Task to carry out: Collect each line of the entries that holds the string "What".

+++

/-- A matrix command whose operands lie in its stores joins the commands of its stream, not yet started, with its operands, and
with its stamp, STD cycles after its issue, where STD is not 0; the other streams keep theirs; an operand outside them is refused
with the field concerned, or with BOUNDS where a source cannot be read (09: R241, R249, R251, R253, R256 to R259; 06: R161; 18:
R436).
Completion of: mmul, mmuls, msacc, macc, mzero, mrd, mwbl, mwbd, mscl, mchk, mfen. -/
def Obligations.MatrixIssue : Prop :=
  Sys2Proof.Claims.MatrixEnters ∧ ∀ (i : Instr) (h : Hdr) (s : State) (g : Nat) (q : SeqId), Claims.matrix i = some h → s.actor = .core g q →
    Unhindered h i s →
    let w := waited h s
    let a := (vecScalar w i 1).toNat
    let b := (vecScalar w i 2).toNat
    Claims.streamTakes w g i →
    (Claims.matrixFits w g i a b → Claims.allAwake w g i →
      ∃ t m, exec i s = .next (issued h i .seq s t) ∧
        sget [] (t.core g).mcmds (strOf i) = sget [] (s.core g).mcmds (strOf i) ++ [m] ∧
        m.i = i ∧ m.c = s.now s.actor ∧ m.s = none ∧ m.doneAt = none ∧ m.s1.toNat = a ∧ m.s2.toNat = b ∧
        m.stamp = Claims.stampOf i (s.now s.actor) ∧
        ∀ str, str ≠ strOf i → sget [] (t.core g).mcmds str = sget [] (s.core g).mcmds str) ∧
    (∀ c d v, Claims.matrixRefused w g i a b = some (c, d, v) → exec i s = .next (refuse s s.actor c d v)) ∧
    (Claims.matrixRefused w g i a b = none ↔ Claims.matrixFits w g i a b)

/-- What single commands of the matrix engine write: an MZERO that no mismatch has stopped at s + 2 + i zeroes rows 16 i to
16 i + 15 of its bank, and at the end of s + 9 clears the bank's SAT after every latch of the cycle; MCHK at the end of s
sets its array's tolerance to the low 32 bits of s(a); MWBD in s sets the mode of its page (09: R252, R257, R259). -/
def Sys2Proof.Claims.MatrixWrites : Prop :=
  ∀ (s : State) (g : Nat) (m : MCmd) (s0 : Nat), m.s = some s0 →
    let x := s.core g
    let now := s.sccOf (s.partOfCore g)
    let y := (meWriteLast s g m).core g
    (∀ h o z, m.i = .mzero h o z → m.status = 0 → now = s0 + 9 → sget false y.sat z.acc.toNat = false ∧
      ∀ b, b ≠ z.acc.toNat → sget false y.sat b = sget false x.sat b) ∧
    (∀ h o z i, m.i = .mzero h o z → m.status = 0 → i < 8 → now = s0 + 2 + i → ∀ k, sget 0 ((meWrite s g m).core g).acc k =
      if 16384 * z.acc.toNat + 2048 * i ≤ k ∧ k < 16384 * z.acc.toNat + 2048 * (i + 1) then 0 else sget 0 x.acc k) ∧
    (∀ h o z, m.i = .mchk h o z → now = s0 → sget 0x37800000 y.chktol (if z.arr then 1 else 0) = m.s1.setWidth 32 ∧
      y.sat = x.sat) ∧
    ∀ h o z, m.i = .mwbd h o z → now = s0 → sget 0 ((meWrite s g m).core g).wbMode m.s1.toNat = m.s2.toNat % 4

/-- The products of MMUL and MMULS. A row of A is 32 elements, a column of B of MMUL 32 elements; of a row and a column that are
not poisoned the partial is their exact sum of products under sat32, and otherwise it is +0 and poison; the bank's SAT is to be
set when one saturates. A latch that its check passes puts them, for every element, in its array's partial register (05: R141; 09:
R246, R249). -/
def Sys2Proof.Claims.Products : Prop :=
  (∀ (t x poi i : Nat), i < 128 → ((aLines t x poi).map Line.v).getD i [] = (List.range 32).map fun k => elemInt t (elem t x (32 * i + k))) ∧
  (∀ (h : Hdr) (o : A3) (z : XM) (t x j : Nat), j < 128 →
    ((bLines (.mmul h o z) t x).map Line.v).getD j [] = (List.range 32).map fun k => elemInt t (elem t x (32 * j + k))) ∧
  (∀ (rows cols : List Line) (d i j : Nat), rows.length = 128 → cols.length = 128 → i < 128 → j < 128 →
    let r := rows.getD i ⟨[], false⟩
    let c := cols.getD j ⟨[], false⟩
    let p := productOf rows cols d
    let e : Int := ((r.v.zip c.v).map fun y => y.1 * y.2).sum
    sget false p.poi (128 * i + j) = (r.poi || c.poi) ∧
    sget 0 p.vals (128 * i + j) = (if r.poi || c.poi then 0 else BitVec.ofNat 32 (sat32 e d).1) ∧
    (r.poi = false → c.poi = false → (sat32 e d).2 = true → p.sat = true)) ∧
  (∀ (s : State) (g : Nat) (m : MCmd) (h : Hdr) (o : A3) (z : XM), m.i = .mmul h o z ∨ m.i = .mmuls h o z →
    bits (csrNat (s.core g).k csrDiaginj) 63 63 = 0 →
    let p := productOf (aLines z.ta.toNat m.abuf m.apoi) (bLines m.i z.tb.toNat m.bbuf) (2 ^ (scaleOf z.ta.toNat + scaleOf z.tb.toNat))
    (latchOf s g m).vals = p.vals ∧ (latchOf s g m).poi = p.poi ∧ (latchOf s g m).sat = p.sat) ∧
  ∀ (s : State) (g : Nat) (m : MCmd) (h : Hdr) (o : A3) (z : XM), m.i = .mmul h o z ∨ m.i = .mmuls h o z → m.ecc = false →
    let l := latchOf s g m
    let t := (meLatch s g m).1
    l.col = 0xFF → l.row = 0xFF →
    (∀ k < 16384, sget 0 (t.core g).part (16384 * (if z.arr then 1 else 0) + k) = sget 0 l.vals k ∧
      sget false (t.core g).partP (16384 * (if z.arr then 1 else 0) + k) = sget false l.poi k) ∧
    (l.sat = true → sget false (t.core g).sat z.acc.toNat = true) ∧ (t.core g).acc = (s.core g).acc

/-- What MACC and MSACC add at the end of s + 2 + i, in rows 16 i to 16 i + 15 of their bank: an element whose partial is
poison, or whose scale is, becomes poison and keeps its value; any other one becomes its value plus the partial, times both
scales for MSACC, under sat32, and keeps its poison bit; every other element is left (05: R142; 09: R244, R251). -/
def Sys2Proof.Claims.Accumulates : Prop :=
  ∀ (s : State) (g : Nat) (m : MCmd) (s0 i : Nat) (h : Hdr) (o : A3) (z : XM), m.s = some s0 → m.status = 0 → i < 8 →
    s.sccOf (s.partOfCore g) = s0 + 2 + i → m.i = .macc h o z ∨ m.i = .msacc h o z →
    let x := s.core g
    let y := (meWrite s g m).core g
    let scaled : Bool := decide (m.i = .msacc h o z)
    ∀ k, 2048 * i ≤ k → k < 2048 * (i + 1) →
      let ix := 16384 * z.acc.toNat + k
      let cr := elem 11 m.abuf (k / 128) % 512
      let cc := elem 11 m.bbuf (k % 128) % 512
      let f : Val := if scaled then Val.mul (scale9 cr) (scale9 cc) else .fin false 1 1
      let e := Val.add 0 (f32 (sget 0 x.acc ix).toNat) (Val.mul (f32 (sget 0 m.rows k).toNat) f)
      let lost : Prop := sget false m.rpoi k = true ∨ scaled = true ∧ (cr = 0x1FF ∨ cc = 0x1FF)
      (∀ n, n < 16384 * z.acc.toNat + 2048 * i ∨ 16384 * z.acc.toNat + 2048 * (i + 1) ≤ n → sget 0 y.acc n = sget 0 x.acc n) ∧
      (sget false x.accEcc ix = false →
        (lost → sget false y.accP ix = true ∧ sget 0 y.acc ix = sget 0 x.acc ix) ∧
        (¬ lost → sget false y.accP ix = sget false x.accP ix ∧ sget 0 y.acc ix = BitVec.ofNat 32 (sat32 e.num e.den).1 ∧
          ((sat32 e.num e.den).2 = true → sget false y.sat z.acc.toNat = true)))

/-- What MRD writes: 16, 32, 64 or 128 rows by the width of its format, element m of them at position m; a poisoned one as the
code of +0, any other one rounded from its FP32 value in mode RM with its draw word (05: R138; 09: R253). -/
def Sys2Proof.Claims.Readouts : Prop :=
  ∀ (t rm row bank : Nat) (acc : SMap W32) (accP : SMap Bool) (u : Nat → Nat),
    let rows := if bitsOf t = 32 then 16 else if bitsOf t = 16 then 32 else if bitsOf t = 4 then 128 else 64
    let code (m : Nat) : Nat :=
      let ix := 16384 * bank + 128 * row + m
      if sget false accP ix then rnd t (.fin false 0 1) 0 0 else rnd t (f32 (sget 0 acc ix).toNat) rm (u m)
    (readout t rm row bank acc accP u).1 = ((List.range (128 * rows)).map fun m => code m * 2 ^ (bitsOf t * m)).sum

+++

Problem solution:
/-- What single commands of the matrix engine write: an MZERO that no mismatch has stopped at s + 2 + i zeroes rows 16 i to
/-- What MACC and MSACC add at the end of s + 2 + i, in rows 16 i to 16 i + 15 of their bank: an element whose partial is
/-- What MRD writes: 16, 32, 64 or 128 rows by the width of its format, element m of them at position m; a poisoned one as the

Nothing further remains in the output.